→ **Extracted data**:
/-- Members of a register on this device that have not voted in a sequence, saved gangs among them. -/
def State.lateMembers (s : State) (ctx n : Nat) (q : BitVec 16) : Nat :=
  let late (g : Gang) : Bool := g.owes (s.ctx ctx) n q
  ((s.ctxGangs ctx).filter (fun k => late (s.gang (k / 64) (k % 64)))).length
    + (((s.ctx ctx).saved.flatMap (fun t => t.gangs)).filter late).length

/-- Vote message of a device (R387, R414): TAG is n and SEQ; the data carry T, V, the static fields and the flags,
abort in bit 0 and dead in bit 1. -/
def voteMsg (s : State) (n : Nat) (q : BitVec 16) (m : BitVec 128) (t v : Nat) (abort dead : Bool) : Msg :=
  { kind := 0x0A, sdev := s.devId, ddev := 0x1FF, dctx := 0, chunk := 0, tag := BitVec.ofNat 32 (n * 2 ^ 16 + q.toNat), xtra := 0
    data := leBytes 4 t ++ leBytes 4 v ++ leBytes 16 m.toNat ++ [BitVec.ofNat 8 (b2n abort + 2 * b2n dead)] }

/-- A device's report of a sequence: the vote message; a group of one device resolves at once. -/
def State.report (s : State) (ctx n : Nat) (o : OpenSeq) (abort dead : Bool) : State :=
  let x := s.ctx ctx
  let m := x.msetOf n
  let s := s.setCtx ctx { x with
    openSeqs := x.openSeqs.filter (fun e => !(e.reg == n && e.seq == o.seq)) ++ [{ o with closed := true }]
    lastV := Tbl.put x.lastV n o.v }
  if Mset.dgn m == 0 then
    { s with agenda := .event (.sequenceResolution ctx n ⟨o.t, o.v, false, abort, o.seq⟩) :: s.agenda }
  else
    { s with outbox := s.outbox ++ [(s.votePort ((n + o.seq.toNat) % 32), voteMsg s n o.seq m o.t o.v abort dead)] }

/-- The open tally of the sequence a register resolves next. -/
def State.openTally (s : State) (ctx reg : Nat) : Option OpenSeq :=
  (s.ctx ctx).openSeqs.find? (fun o => o.reg == reg && o.seq == Mset.seq ((s.ctx ctx).msetOf reg) && !o.closed)

def execTallyClose (ctx reg : Nat) (s : State) : Host.Outcome State Fault Refusal :=
  match s.openTally ctx reg with
  | none => .next s
  | some o => if s.lateMembers ctx reg o.seq = 0 then .next (s.report ctx reg o false false) else .next s

/-- What a device whose context is stopped counts with in the sequence a register resolves next: V′ votes of DEFV, V′ the V of its
last report; none when it has reported on the sequence, or when no other device is in the group and no vote was cast (R415). -/
def State.deadReport (s : State) (ctx reg : Nat) : Option OpenSeq :=
  let x := s.ctx ctx
  let m := x.msetOf reg
  let opens := x.openSeqs.filter (fun o => o.reg == reg && o.seq == Mset.seq m)
  let v := Tbl.at x.lastV reg 0
  if x.run != .stopped || !Mset.valid m || opens.any (·.closed) || (if Mset.dgn m = 0 then opens.isEmpty else !s.inGroup x m) then none
  else some ⟨reg, Mset.seq m, v * b2n (Mset.defv m), v, false, s.timebase⟩
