/-- Grants from the head of the queue while the head fits (R326). A sealed partition's requests take its own budget ahead of
the queue, in their order (R359). When only the window is full, its time passes. Where the sealed pairs' shares use up BUDGET, the
budget left is 0, and an unsealed request is granted with 0 AE, as min(cost, BUDGET, RAMP) then gives it (DESIGN CHOICE, log entry
117). -/
def State.grantAll (s : State) (d : Nat) : Nat → State
  | 0 => s
  | n + 1 =>
    let y := s.die d
    let sealedReq := y.queue.find? (fun r =>
      s.isSealed r.ctx && s.firstOfPart y r && s.heldAE d (fun c => (s.ctx c).part == (s.ctx r.ctx).part) + r.cost
        ≤ 2 * s.sealedPairs d (s.ctx r.ctx).part)
    match sealedReq with
    | some r => (s.grantLeave d r r.cost).grantAll d n
    | none =>
      match y.queue.find? (fun r => !s.isSealed r.ctx) with
      | none => s
      | some r =>
        let c := min (min r.cost (s.openBudget d)) y.ramp
        if s.openBudget d < s.heldAE d (fun x => !s.isSealed x) + c then s
        else if s.window d + c ≤ y.ramp then (s.grantLeave d r c).grantAll d n
        else
          -- the oldest grant leaves the window
          match (y.recent.filter (fun e => s.timebase < e.1 + 1000)).map (·.1) with
          | [] => s
          | t :: ts => (s.toTime (1000 * (ts.foldl min t + 1000))).grantAll d n

def execLeaveGrant (die : Nat) (s : State) : Host.Outcome State Fault Refusal :=
  .next (s.grantAll die (2 * ((s.die die).queue.length + (s.die die).recent.length)))

/-- Puts a request behind those of earlier cycles, and in ascending core among those of its own cycle (R326). -/
def insertReq (same : LeaveReq → Bool) (r : LeaveReq) : List LeaveReq → List LeaveReq
  | [] => [r]
  | q :: l => if same q && r.core < q.core then r :: q :: l else q :: insertReq same r l

/-- A request joins the queue of its die. -/
def State.askLeave (s : State) (r : LeaveReq) : State :=
  let d := dieOf r.core
  if (s.die d).queue.any (fun q => q.id == r.id) then s
  else (s.modDie d (fun y => { y with queue := insertReq (fun q => s.sameCycle q.core q.since) r y.queue })).due (.leaveGrant d)

/-- A request that waits is taken back; the time it has waited counts (R327). -/
def State.dropRequest (s : State) (d id : Nat) : State :=
  (((s.die d).queue.filter (fun q => q.id == id)).foldl State.addWait s).modDie d (fun y => { y with queue := y.queue.filter (fun q => q.id != id) })

/-- Releases a permit, which may let the queue go on. -/
def State.releaseLeave (s : State) (d id : Nat) : State :=
  if (Tbl.look (s.die d).permits id).isNone then s
  else (s.modDie d (fun y => { y with permits := Tbl.drop y.permits id })).due (.leaveGrant d)

/-! ## The end of a copy (R285, R298, R303) -/

/-- A thread learns of a copy's end: the count that holds it falls, and a failure is noted with it. -/
def Thread.copyEnded (th : Thread) (id : Nat) (err : Option CopyErr) : Thread :=
  match Tbl.look th.copies id with
  | none => th
  | some none => { th with copies := Tbl.drop th.copies id, openErr := firstErr th.openErr err }
  | some (some n) =>
    { th with copies := Tbl.drop th.copies id, batchErr := Tbl.putOpt th.batchErr n (firstErr (Tbl.look th.batchErr n) err) }

/-- The cluster whose TCU serves a copy: its team's, or the one that began to deliver it (R285, R354). -/
def State.tcuOf (s : State) (x : Copy) : Nat := x.tcu.getD (clusterOf (s.team x.team).core)

/-- Copies that may now start on the TCU channel of a cluster. -/
def State.wakeChannel (s : State) (cluster chan : Nat) : State :=
  s.copies.foldl (fun s e =>
    if e.2.st == .queued && e.2.chan == chan && s.tcuOf e.2 == cluster then s.due (.copyDeliver e.1) else s) s

/-- A copy that has completed or failed ends: every thread that holds it is told, CHSEQ rises, its permit goes, and the next
copy may start. -/
def State.endCopy (s : State) (x : Copy) : State :=
  let stamp := s.ids
  let err := x.err.map (fun e => { e with stamp := stamp })
  let s := { s.setCopy { x with told := true, err := err } with ids := s.ids + 1 }
  let s := (s.teamThreads x.team).foldl (fun s k => s.modThrBoth (k / 2048) (k % 2048) (fun th => th.copyEnded x.id err)) s
  let s := s.modTeam x.team (fun t => { t with chseq := Tbl.put t.chseq x.chan (Tbl.at t.chseq x.chan 0 + 1) })
  let s := s.releaseLeave (dieOf (s.team x.team).core) x.id
  (s.markReady).wakeChannel (s.tcuOf x) x.chan

/-- A copy fails, and asks for leave no more; its tokens are told by its completion event. -/
def State.failCopy (s : State) (x : Copy) (cause : Nat) (wr stage2 : Bool) (faddr : DWord) : State :=
  if x.st.ended then s
  else
    ((s.setCopy { x with st := .failed, err := some (x.errOf cause wr stage2 faddr 0) }).dropRequest
        (dieOf (s.team x.team).core) x.id).due
      (if x.kind.isColl then .collectiveComplete x.id else .copyComplete x.id)

end Sys2Proof.Machine
end

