-- ==== Sys2Proof/Machine/Fabric.lean ====
section
/-!
DEFINITION. Fabric messages (R387 to R390), collectives (R393 to R404, R439) and the events of copies (R286, R293 to R295, R298),
which collectives share. The layout of a message's data bytes, which the manual leaves to the devices, is log entry 23.
-/
namespace Sys2Proof.Machine

/-! ## Ranks (R389, R391) -/

/-- A rank-table entry: device and context, if it is valid. -/
def rankPlace (x : Ctx) (r : Nat) : Option (Nat × Nat) :=
  let e := Tbl.at x.ranks r 0
  if e.getLsbD 31 then some (bitsOf e.toNat 28 20, bitsOf e.toNat 11 0) else none

/-- Coordinates of a rank in the grid of a layout. -/
def rankCoord (y : BitVec 256) (r d : Nat) : Nat :=
  match d with
  | 0 => r % Ly.gx y
  | 1 => r / Ly.gx y % Ly.gy y
  | _ => r / (Ly.gx y * Ly.gy y)

/-- The sub-group of a rank: equal coordinates on every dimension outside RMASK. -/
def subGroup (y : BitVec 256) (size r : Nat) : List Nat :=
  (List.range size).filter (fun q => (List.range 3).all (fun d => Ly.rmask y d || rankCoord y q d == rankCoord y r d))

/-- The rank at an offset of coordinates, each modulo its extent. -/
def rankAt (y : BitVec 256) (r : Nat) (dx dy dz : Int) : Nat :=
  let wrapTo (c : Nat) (d : Int) (n : Nat) : Nat := (((c : Int) + d) % (n : Int)).toNat
  wrapTo (rankCoord y r 0) dx (Ly.gx y) + Ly.gx y * (wrapTo (rankCoord y r 1) dy (Ly.gy y) + Ly.gy y * wrapTo (rankCoord y r 2) dz (Ly.gz y))

/-! ## Sending (R387, R388) -/

/-- The port of a message to a device: h, or the first port up after it. -/
def State.portFor (s : State) (h : Nat) : Nat :=
  (((List.range 32).map (fun i => (h + i) % 32)).find? (fun p => s.portsUp.getLsbD p)).getD h

def State.send (s : State) (m : Msg) : State :=
  let h := ((m.ddev.toNat ^^^ m.tag.toNat) ^^^ m.chunk.toNat) % 32
  { s with outbox := s.outbox ++ [(s.portFor h, m)] }

/-- A message to the switch of a port. R400 and R402 name no other: one whose port is down stays at that port (R388). -/
def State.sendSwitch (s : State) (port : Nat) (m : Msg) : State := { s with outbox := s.outbox ++ [(port, m)] }

/-- A message to a rank of a collective's group; roles of tags: 0 set-up and contributions, 1 results, 2 choice, 3 failure, 4 the
second half of a segment of FP32 partials. -/
def State.toRank (s : State) (x : Copy) (c : Coll) (r kind role chunk seg : Nat) (data : List Byte) : State :=
  let ctx := s.teamCtx (s.team x.team)
  match rankPlace (s.ctx ctx) (c.base + r) with
  | none => s
  | some p =>
    s.send { kind := BitVec.ofNat 8 kind, sdev := s.devId, ddev := BitVec.ofNat 9 p.1, dctx := BitVec.ofNat 12 p.2
             chunk := BitVec.ofNat 32 chunk, tag := BitVec.ofNat 32 (8 * x.id + role), xtra := BitVec.ofNat 32 seg, data := data }

/-- A message to a switch. -/
def State.toSwitch (s : State) (x : Copy) (port kind role chunk seg : Nat) (data : List Byte) : State :=
  s.sendSwitch port
    { kind := BitVec.ofNat 8 kind, sdev := s.devId, ddev := 0x1FF, dctx := BitVec.ofNat 12 (s.teamCtx (s.team x.team))
      chunk := BitVec.ofNat 32 chunk, tag := BitVec.ofNat 32 (8 * x.id + role), xtra := BitVec.ofNat 32 seg, data := data }

/-- Numbers of a control message: what it is, channel, the team's coordinates (R396) and the rank, then its body. -/
def ctlData (what chan : Nat) (team : List Nat) (rank : Nat) (body : List Nat) : List Byte :=
  ([what, chan] ++ team ++ [rank] ++ body).flatMap (leBytes 8)
/-- %team of a copy's team, as collectives of other devices know it. -/
def State.teamName (s : State) (x : Copy) : List Nat :=
  let t := s.team x.team
  (List.range 3).map (teamCoord (s.grid t.grid) t.num)
def ctlWord (m : Msg) (i : Nat) : Nat := leNat ((m.data.drop (8 * i)).take 8)

/-! ## Checks (R394, R439) -/

/-- Whether a TYPE suits an operator, with the element size of its width. -/
def ropSuits (ty : Ty) (rop esz : Nat) : Bool :=
  8 * esz == ty.width
  && (if rop ≤ 3 then ty == .s32 || ty == .f32 || ty == .bf16 else ty == .u32 || ty == .u64)

/-- The layout conditions of R394 for a sub-group of n ranks. -/
def Copy.collShape (x : Copy) (n : Nat) : Bool :=
  let es := Ly.exts x.lyS
  let ed := Ly.exts x.lyD
  let rop := Ly.rop x.lyD
  match x.kind with
  | .coll 0 _ _ _ _ _ _ => es == ed && rop == 0
  | .coll 1 _ ty _ _ _ _ => es == ed && rop != 0 && ropSuits ty rop (Ly.esz x.lyS)
  | .coll 2 _ _ _ _ _ _ => es.take 3 == ed.take 3 && ed.getD 3 0 == n * es.getD 3 0 && rop == 0
  | .coll _ _ ty _ _ _ _ => es.take 3 == ed.take 3 && es.getD 3 0 == n * ed.getD 3 0 && rop != 0 && ropSuits ty rop (Ly.esz x.lyS)
  | _ => false

/-- The membership register of a collective. -/
def Copy.mreg (x : Copy) : Nat :=
  match x.kind with
  | .coll _ _ _ m _ _ _ => m
  | _ => 0

/-- Check 3 of R439: the group, if it is sound. -/
def State.collGroup (s : State) (x : Copy) : Option Coll :=
  let ctx := s.teamCtx (s.team x.team)
  let y := s.ctx ctx
  let m := y.msetOf x.mreg
  let size := Mset.dgn m + 1
  let base := Mset.dgbase m
  let places := (List.range size).map (fun r => rankPlace y (base + r))
  let me := (List.range size).find? (fun r => places.getD r none == some (s.devId.toNat, ctx))
  match me with
  | none => none
  | some r =>
    if Mset.valid m && size == Ly.gx x.lyD * Ly.gy x.lyD * Ly.gz x.lyD && places.all (·.isSome) then
      some { rank := r, size := size, base := base, group := subGroup x.lyD size r }
    else none

/-- The members a failed check is reported to (R399): those of the register, whatever the grid says; a device that is none of
them has no rank to name, 0xFFFF. -/
def State.collReach (s : State) (x : Copy) : Option Coll :=
  let ctx := s.teamCtx (s.team x.team)
  let y := s.ctx ctx
  let m := y.msetOf x.mreg
  let size := Mset.dgn m + 1
  let base := Mset.dgbase m
  let me := (List.range size).find? (fun r => rankPlace y (base + r) == some (s.devId.toNat, ctx))
  if Mset.valid m then some { rank := me.getD 0xFFFF, size := size, base := base } else none

/-- The checks of R439 before the set-up, in order: a breach, or the collective. -/
def State.collCheck (s : State) (x : Copy) : Except (Nat × Bool × DWord) Coll :=
  let g := s.grid (s.team x.team).grid
  if x.aux.toNat % 16 ≠ 0 then .error (3, true, x.aux)
  else if g.scrsize < x.aux.toNat + 16 then .error (2, true, x.aux)
  else
    match s.collGroup x with
    | none => .error (11, false, 0)
    | some c =>
      match x.breach g with
      | some b => .error b
      | none => if x.collShape c.group.length then .ok c else .error (6, false, 0)

/-! ## Failure (R399) -/

/-- Tells every other rank of the group of a failure: its cause there, and the rank to name. -/
def State.tellFailure (s : State) (x : Copy) (c : Coll) (cause rank : Nat) : State :=
  ((List.range c.size).filter (fun r => r != c.rank && !c.gone.contains r)).foldl (fun s r =>
    s.toRank x c r 1 3 0 0 (ctlData 2 x.chan (s.teamName x) c.rank [c.k, cause, rank])) s

/-- A collective fails at this member: a cause of its own, which the others record as 12; a disagreement's 8, a lost member's
9 and a pre-emption's 13 are the cause at every member (R396, R404, R405). -/
def State.failColl (s : State) (x : Copy) (cause : Nat) (wr stage2 : Bool) (lost : Option Nat) : State :=
  match x.coll with
  | none => s.failCopy x cause wr stage2 0
  | some c =>
    let named := lost.getD c.rank
    let told := if cause == 8 || cause == 9 || cause == 13 then cause else 12
    (s.tellFailure x c told named).failCopy { x with coll := some { c with failing := some named } } cause wr stage2 0

/-! ## The source tile as a stream (R400) -/

/-- Bytes of a rank's source tile, its chunks, and the segments of a chunk. -/
def Copy.tileBytes (x : Copy) : Nat := (Ly.exts x.lyS).foldl (· * ·) 1 * Ly.esz x.lyS
def Copy.chunks (x : Copy) : Nat := (x.tileBytes + 65535) / 65536
def Copy.segments (x : Copy) (q : Nat) : Nat := (min 65536 (x.tileBytes - 65536 * q) + 16383) / 16384
def Copy.segBytes (x : Copy) (q seg : Nat) : Nat := min 16384 (x.tileBytes - (65536 * q + 16384 * seg))

/-- The element of a linear index in the source tile. -/
def Copy.srcElem (x : Copy) (g : Grid) (n : Nat) : CopyElem :=
  let e0 := Ly.ext x.lyS 0
  let e1 := Ly.ext x.lyS 1
  let e2 := Ly.ext x.lyS 2
  let i3 := n / (e0 * e1 * e2)
  { rank := i3 / (Ly.ext x.lyS 3 / x.count g), i3 := i3, i2 := n / (e0 * e1) % e2, i1 := n / e0 % e1, i0 := n % e0 }

/-- An element of this member's own tile. One of an empty slice is not read and has an open value (R292, log entry 6). -/
def State.ownElem (s : State) (x : Copy) (n : Nat) : Except UnitFail Value :=
  let e := x.srcElem (s.grid (s.team x.team).grid) n
  if (Tbl.look x.slices e.rank).isNone then
    .ok { bytes := some ((List.range (Ly.esz x.lyS)).map (fun i => (Config.freeWord (s.free + n)).extractLsb' (8 * (i % 4)) 8)) }
  else s.readElem x (x.srcAt e)

/-- The elements of a segment of this member's tile. -/
def State.ownSeg (s : State) (x : Copy) (q seg : Nat) : Except UnitFail (List Value) :=
  let z := Ly.esz x.lyS
  (List.range (x.segBytes q seg / z)).mapM (fun i => s.ownElem x ((65536 * q + 16384 * seg) / z + i))

/-! ## Reduction (R395) -/

/-- Whether partial sums are wider than elements: BF16 sums accumulate in FP32. -/
def Copy.widePartials (x : Copy) : Bool :=
  match x.kind with
  | .coll _ _ .bf16 _ _ _ _ => Ly.rop x.lyD == 1
  | _ => false

def Copy.ty (x : Copy) : Ty :=
  match x.kind with
  | .coll _ _ t _ _ _ _ => t
  | _ => .u8

/-- Cuts bytes into numbers of z bytes. -/
def numbersOf (z : Nat) : Nat → List Byte → List Nat
  | 0, _ => []
  | n + 1, bs => if bs.isEmpty then [] else leNat (bs.take z) :: numbersOf z n (bs.drop z)

/-- A member's elements as the accumulator takes them. -/
def Copy.widen (x : Copy) (bs : List Byte) : List Nat :=
  let ns := numbersOf (Ly.esz x.lyS) bs.length bs
  if x.widePartials then ns.map (fun n => (convF .bf16 .f32 0 n).1) else ns

/-- One operand joins an accumulated value. -/
def Copy.combine (x : Copy) (a b : Nat) : Nat :=
  let t := x.ty
  match Ly.rop x.lyD with
  | 1 => if t == .s32 then (a + b) % 2 ^ 32 else (fAdd .f32 0 a b).1
  | 2 => if t == .s32 then (if t.val a < t.val b then b else a) else (fMinMax t.fmt true a b).1
  | 3 => if t == .s32 then (if t.val b < t.val a then b else a) else (fMinMax t.fmt false a b).1
  | 4 => a &&& b
  | 5 => a ||| b
  | _ => a ^^^ b

/-- Bytes of accumulated values as partials travel, and as the result is. -/
def Copy.partialBytes (x : Copy) (ns : List Nat) : List Byte :=
  ns.flatMap (leBytes (if x.widePartials then 4 else Ly.esz x.lyS))
def Copy.finalBytes (x : Copy) (ns : List Nat) : List Byte :=
  if x.widePartials then ns.flatMap (fun n => leBytes 2 (convF .f32 .bf16 0 n).1) else x.partialBytes ns
def Copy.ofPartial (x : Copy) (bs : List Byte) : List Nat := numbersOf (if x.widePartials then 4 else Ly.esz x.lyS) bs.length bs

/-- Adds the members' parts of a segment in ascending index. -/
def Copy.reduceAll (x : Copy) (parts : List (List Byte)) : List Nat :=
  match parts.map x.widen with
  | [] => []
  | p :: ps => ps.foldl (fun a b => List.zipWith x.combine a b) p

/-! ## Landed segments (R401) -/

def Coll.seg (c : Coll) (stream q seg : Nat) : Option (List Byte) := (c.landed.find? (fun e => e.1 == (stream, q, seg))).map (·.2)
def Coll.land (c : Coll) (stream q seg : Nat) (bs : List Byte) : Coll :=
  if (c.seg stream q seg).isSome then c else { c with landed := c.landed ++ [((stream, q, seg), bs)] }
/-- A segment travels in two messages when it holds FP32 partials of more than 64 flits: half j + 4 is the second (R387). -/
def Coll.halved (c : Coll) (x : Copy) (stream q j : Nat) : Bool :=
  x.widePartials && c.algo == some 1 && stream != 512 && 8192 < x.segBytes q j
/-- Every segment of a chunk of a stream is here. -/
def Coll.hasChunk (c : Coll) (x : Copy) (stream q : Nat) : Bool :=
  (List.range (x.segments q)).all (fun j =>
    (c.seg stream q j).isSome && (!c.halved x stream q j || (c.seg stream q (j + 4)).isSome))
/-- The bytes of a segment that is here. -/
def Coll.segData (c : Coll) (stream q j : Nat) : List Byte := (c.seg stream q j).getD [] ++ (c.seg stream q (j + 4)).getD []
def Coll.hasTile (c : Coll) (x : Copy) (stream : Nat) : Bool := (List.range x.chunks).all (fun q => c.hasChunk x stream q)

→ **What the exercise asks**: In the data above, find the line with "def State.lateMembers (s" and the line with "last report; none". Retype both, plus every line between them, exactly.

→ **Result of this task**:
def State.lateMembers (s : State) (ctx n : Nat) (q : BitVec 16) : Nat :=
  let late (g : Gang) : Bool := g.owes (s.ctx ctx) n q
  ((s.ctxGangs ctx).filter (fun k => late (s.gang (k / 64) (k % 64)))).length
    + (((s.ctx ctx).saved.flatMap (fun t => t.gangs)).filter late).length

/-- Vote message of a device (R387, R414): TAG is n and SEQ; the data carry T, V, the static fields and the flags,
abort in bit 0 and dead in bit 1. -/
def voteMsg (s : State) (n : Nat) (q : BitVec 16) (m : BitVec 128) (t v : Nat) (abort dead : Bool) : Msg :=
  { kind := 0x0A, sdev := s.devId, ddev := 0x1FF, dctx := 0, chunk := 0, tag := BitVec.ofNat 32 (n * 2 ^ 16 + q.toNat), xtra := 0
    data := leBytes 4 t ++ leBytes 4 v ++ leBytes 16 m.toNat ++ [BitVec.ofNat 8 (b2n abort + 2 * b2n dead)] }

/-- A device's report of a sequence: the vote message; a group of one device resolves at once. -/
def State.report (s : State) (ctx n : Nat) (o : OpenSeq) (abort dead : Bool) : State :=
  let x := s.ctx ctx
  let m := x.msetOf n
  let s := s.setCtx ctx { x with
    openSeqs := x.openSeqs.filter (fun e => !(e.reg == n && e.seq == o.seq)) ++ [{ o with closed := true }]
    lastV := Tbl.put x.lastV n o.v }
  if Mset.dgn m == 0 then
    { s with agenda := .event (.sequenceResolution ctx n ⟨o.t, o.v, false, abort, o.seq⟩) :: s.agenda }
  else
    { s with outbox := s.outbox ++ [(s.votePort ((n + o.seq.toNat) % 32), voteMsg s n o.seq m o.t o.v abort dead)] }

/-- The open tally of the sequence a register resolves next. -/
def State.openTally (s : State) (ctx reg : Nat) : Option OpenSeq :=
  (s.ctx ctx).openSeqs.find? (fun o => o.reg == reg && o.seq == Mset.seq ((s.ctx ctx).msetOf reg) && !o.closed)

def execTallyClose (ctx reg : Nat) (s : State) : Host.Outcome State Fault Refusal :=
  match s.openTally ctx reg with
  | none => .next s
  | some o => if s.lateMembers ctx reg o.seq = 0 then .next (s.report ctx reg o false false) else .next s

/-- What a device whose context is stopped counts with in the sequence a register resolves next: V′ votes of DEFV, V′ the V of its
last report; none when it has reported on the sequence, or when no other device is in the group and no vote was cast (R415). -/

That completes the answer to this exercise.